Start of RECORDS TO PROCESS
/-- A master writes its five bits of ATTN. -/
theorem bit_attnWrite {i : Nat} : (s.attnWrite m w).bit R.MBX_ATTN i = if i / 5 = m.id then bitOf w i else s.bit R.MBX_ATTN i := by
  have hid := Master.id_lt m
  unfold State.attnWrite
  rw [State.bit_setFld _ _ _ _ _ _ _ (by omega) (by omega), testBit_fldOf]
  by_cases hi : i / 5 = m.id
  · rw [if_pos ⟨rfl, by omega⟩, if_pos hi, show 5 * m.id + (i - 5 * m.id) = i by omega]
    simp
    omega
  · rw [if_neg (by omega), if_neg hi]

theorem haltWrite_of_right (h : s.bit R.MBX_HALTRT m.id = true) (w : Word) : s.haltWrite m w = s.setBit R.MBX_HALT m.id (bitOf w m.id) := if_pos h

/-- HALT-ALL reads held while a master with halt rights holds its bit. -/
theorem haltAll_of_held {i : Nat} (hright : s.bit R.MBX_HALTRT i = true) (hheld : s.bit R.MBX_HALT i = true) : s.haltAll = true := by
  have hbit : bitOf (s.get R.MBX_HALT &&& s.get R.MBX_HALTRT) i = true := by
    rw [bitOf_and]
    exact Bool.and_eq_true_iff.2 ⟨hheld, hright⟩
  refine decide_eq_true fun h => ?_
  rw [h] at hbit
  simp [bitOf] at hbit

/-! ### READY and the maintenance mode (R106) -/

theorem readyWrite_exec (h : s.ready = false) (hw : bitOf w 0 = true) : s.readyWrite .exec w = (s.set R.HSP_READY 1#32).set R.MBX_LOCK 1#32 := by
  unfold State.readyWrite
  rw [h, hw]
  rfl

theorem modeWrite_maint (h : s.presence = true) : s.modeWrite .maint w = s.set R.HSP_MODE (w &&& 1#32) := by
  unfold State.modeWrite
  rw [h]
  rfl

/-! ### The obligation -/

/-- A page's write that reaches it acts on the register. -/
theorem access_at {k p : Nat} (f : State → State) (hk : k / 128 = p) (h : s.opens m p = true) : s.access m k f = f (s.opened m) :=
  access_of_opens f (by rw [hk]; exact h)

theorem exec_bindingWrite {n : Fin 16} (h : s.opens m 0x03 = true) : exec (.bindingWrite m n w) s = .next ((s.opened m).bindWrite m n w) :=
  congrArg _ (access_at _ (by unfold R.MBX_BINDB regKey; omega) h)

theorem exec_flagWrite {sn u : Fin 5} (h : s.opens m 0x03 = true) : exec (.flagWrite m sn u w) s = .next ((s.opened m).flagWrite m sn u w) :=
  congrArg _ (access_at _ (by unfold R.MBX_FLAG regKey; omega) h)

theorem exec_dbmaskWrite {u : Fin 5} (h : s.opens m 0x03 = true) : exec (.dbmaskWrite m u w) s = .next ((s.opened m).dbmaskWrite m u w) :=
  congrArg _ (access_at _ (by unfold R.MBX_DBMASK regKey; omega) h)

theorem exec_haltAllHold (h : s.opens m 0x03 = true) : exec (.haltAllHold m) s = .next ((s.opened m).haltWrite m 0x1F#32) :=
  congrArg _ (access_at _ (by decide) h)

theorem exec_haltAllRelease (h : s.opens m 0x03 = true) : exec (.haltAllRelease m) s = .next ((s.opened m).haltWrite m 0#32) :=
  congrArg _ (access_at _ (by decide) h)

theorem exec_attnWrite (h : s.opens m 0x03 = true) : exec (.attnWrite m w) s = .next ((s.opened m).attnWrite m w) :=
  congrArg _ (access_at _ (by decide) h)

theorem exec_bindingLock (h : s.opens m 0x03 = true) : exec (.bindingLock m w) s = .next ((s.opened m).lockWrite m w) :=
  congrArg _ (access_at _ (by decide) h)

theorem exec_maintenanceModeWrite (h : s.opens m 0x00 = true) : exec (.maintenanceModeWrite m w) s = .next ((s.opened m).modeWrite m w) :=
  congrArg _ (access_at _ (by decide) h)

/-- READY by EXEC while firmware does not run: nothing follows the write. -/
theorem exec_hspReadyWrite (h : s.opens .exec 0x00 = true) (hready : s.ready = false) (hw : bitOf w 0 = true) (hrun : s.fwRuns = false) :
    exec (.hspReadyWrite .exec w) s = .next ((s.quiet.set R.HSP_READY 1#32).set R.MBX_LOCK 1#32) := by
  refine congrArg _ ((access_at _ (by decide) h).trans ?_)
  have hwrite : (s.opened .exec).readyWrite .exec w = (s.quiet.set R.HSP_READY 1#32).set R.MBX_LOCK 1#32 :=
    readyWrite_exec (s := s.quiet) hready hw
  have hrest : ((s.quiet.set R.HSP_READY 1#32).set R.MBX_LOCK 1#32).fwRuns = false := hrun
  dsimp only
  rw [hwrite, hrest, Bool.and_false]
  exact if_neg Bool.false_ne_true

/-- Settles O24: each write comes to one operation on its register, which the master's own bits alone enter. -/
theorem bindingsFlagsAndHaltAll : Obligations.BindingsFlagsAndHaltAll := by
  unfold Obligations.BindingsFlagsAndHaltAll
  intro s m w
  refine ⟨?_, ?_, ?_, ?_, ?_, ?_, ?_, ?_, ?_, ?_⟩
  · intro e hopen he hlock hempty hne hsnd hrcv
    refine ⟨_, exec_bindingWrite hopen, ?_⟩
    rw [bindWrite_stores (s := s.opened .exec) he hlock hempty hne hsnd hrcv]
    obtain ⟨⟨hs, hr⟩, hget⟩ := bindWrite_stores_spec (s := s.opened .exec) (e := e) (w := w)
    obtain ⟨hsndOf, hrcvOf⟩ := ends_of_bound (s := (s.opened .exec).store (R.MBX_BINDB e) (w &&& bindMask e)) (e := e) (by omega) (by omega)
    exact ⟨hsndOf.trans hs, hrcvOf.trans hr, hget⟩
  · intro e hopen hlock hp
    refine ⟨_, exec_bindingWrite hopen, ?_⟩
    rw [bindWrite_locked ((opened_bit ..).trans hlock)]
    have hplain : Plain (s.opened m) 3 (accessDetail m (R.MBX_BINDB e)) := plain_opened (hp _)
    exact ⟨(raise_only hplain).regs.trans (opened_regs s m), raisedIn_congr (opened_fc s m) (by simp) (raise_raised hplain (by decide))⟩
  · intro hopen hlock hw
    refine ⟨_, exec_bindingLock hopen, ?_⟩
    rw [lockWrite_exec ((opened_bit ..).trans hlock) hw]
    exact ⟨by rw [State.bit_set, if_pos rfl]; rfl, fun k hk => State.get_set_ne _ _ hk⟩
  · intro sn u hopen hid
    have hwrite : (s.opened m).flagWrite m sn u w = (s.opened m).set (R.MBX_FLAG (5 * sn + u)) (w &&& 0x3FFF0000#32) := if_pos hid
    refine ⟨_, exec_flagWrite hopen, ?_⟩
    rw [hwrite]
    exact ⟨State.get_set_same _ _ _, fun k hk => (State.get_set_ne _ _ hk).trans (opened_get s m k)⟩
  · intro hopen
    refine ⟨_, exec_attnWrite hopen, fun i _ => ?_, fun k hk => ?_⟩
    · rw [bit_attnWrite, opened_bit]
    · exact (State.get_set_ne _ _ hk).trans (opened_get s m k)
  · intro u hopen hid
    have hwrite : (s.opened m).dbmaskWrite m u w = (s.opened m).set (R.MBX_DBMASK u) w := if_pos hid
    refine ⟨_, exec_dbmaskWrite hopen, ?_⟩
    rw [hwrite]
    exact ⟨State.get_set_same _ _ _, fun k hk => (State.get_set_ne _ _ hk).trans (opened_get s m k)⟩
  · intro hopen hright
    have hid := Master.id_lt m
    have hright' : (s.opened m).bit R.MBX_HALTRT m.id = true := (opened_bit ..).trans hright
    refine ⟨_, exec_haltAllHold hopen, ?_⟩
    rw [haltWrite_of_right hright']
    have hheld : ((s.opened m).setBit R.MBX_HALT m.id (bitOf 0x1F#32 m.id)).bit R.MBX_HALT m.id = true := by
      rw [State.bit_setBit _ _ _ _ _ _ (by omega), if_pos ⟨rfl, rfl⟩]
      cases m <;> rfl
    refine ⟨haltAll_of_held ?_ hheld, hheld, fun k hk => (State.get_set_ne _ _ hk).trans (opened_get s m k)⟩
    rw [State.bit_setBit _ _ _ _ _ _ (by omega), if_neg fun h => absurd h.1 (by decide)]
    exact hright'
  · intro hopen hright
    have hid := Master.id_lt m
    refine ⟨_, exec_haltAllRelease hopen, ?_⟩
    rw [haltWrite_of_right ((opened_bit ..).trans hright)]
    refine ⟨?_, fun i _ hi => ?_, fun k hk => (State.get_set_ne _ _ hk).trans (opened_get s m k)⟩
    · rw [State.bit_setBit _ _ _ _ _ _ (by omega), if_pos ⟨rfl, rfl⟩]
      simp [bitOf]
    · rw [State.bit_setBit _ _ _ _ _ _ (by omega), if_neg fun h => hi h.2, opened_bit]
  · intro hopen hready hw hrun
    refine ⟨_, exec_hspReadyWrite hopen hready hw hrun, ?_, ?_, fun k hk hk' => ?_⟩
    · rw [State.ready, State.bit_set, if_neg (by decide), State.bit_set, if_pos rfl]
      rfl
    · rw [State.bit_set, if_pos rfl]
      rfl
    · rw [State.get_set_ne _ _ hk', State.get_set_ne _ _ hk, State.get_quiet]
  · intro hopen hpres
    refine ⟨_, exec_maintenanceModeWrite hopen, ?_⟩
    rw [modeWrite_maint (s := s.opened .maint) hpres]
    exact ⟨by rw [State.bit_set, if_pos rfl, bitOf_and]; exact Bool.and_true _, fun k hk => State.get_set_ne _ _ hk⟩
End of RECORDS TO PROCESS
● WHAT YOU NEED TO DO: Repeat, word for word, the lines above between the line holding "theorem exec_maintenanceModeWrite (h" and the line holding "refine congrArg _", inclusive; omit everything else.

● ANSWER TO THIS PROBLEM:
theorem exec_maintenanceModeWrite (h : s.opens m 0x00 = true) : exec (.maintenanceModeWrite m w) s = .next ((s.opened m).modeWrite m w) :=
  congrArg _ (access_at _ (by decide) h)

/-- READY by EXEC while firmware does not run: nothing follows the write. -/
theorem exec_hspReadyWrite (h : s.opens .exec 0x00 = true) (hready : s.ready = false) (hw : bitOf w 0 = true) (hrun : s.fwRuns = false) :
    exec (.hspReadyWrite .exec w) s = .next ((s.quiet.set R.HSP_READY 1#32).set R.MBX_LOCK 1#32) := by
  refine congrArg _ ((access_at _ (by decide) h).trans ?_)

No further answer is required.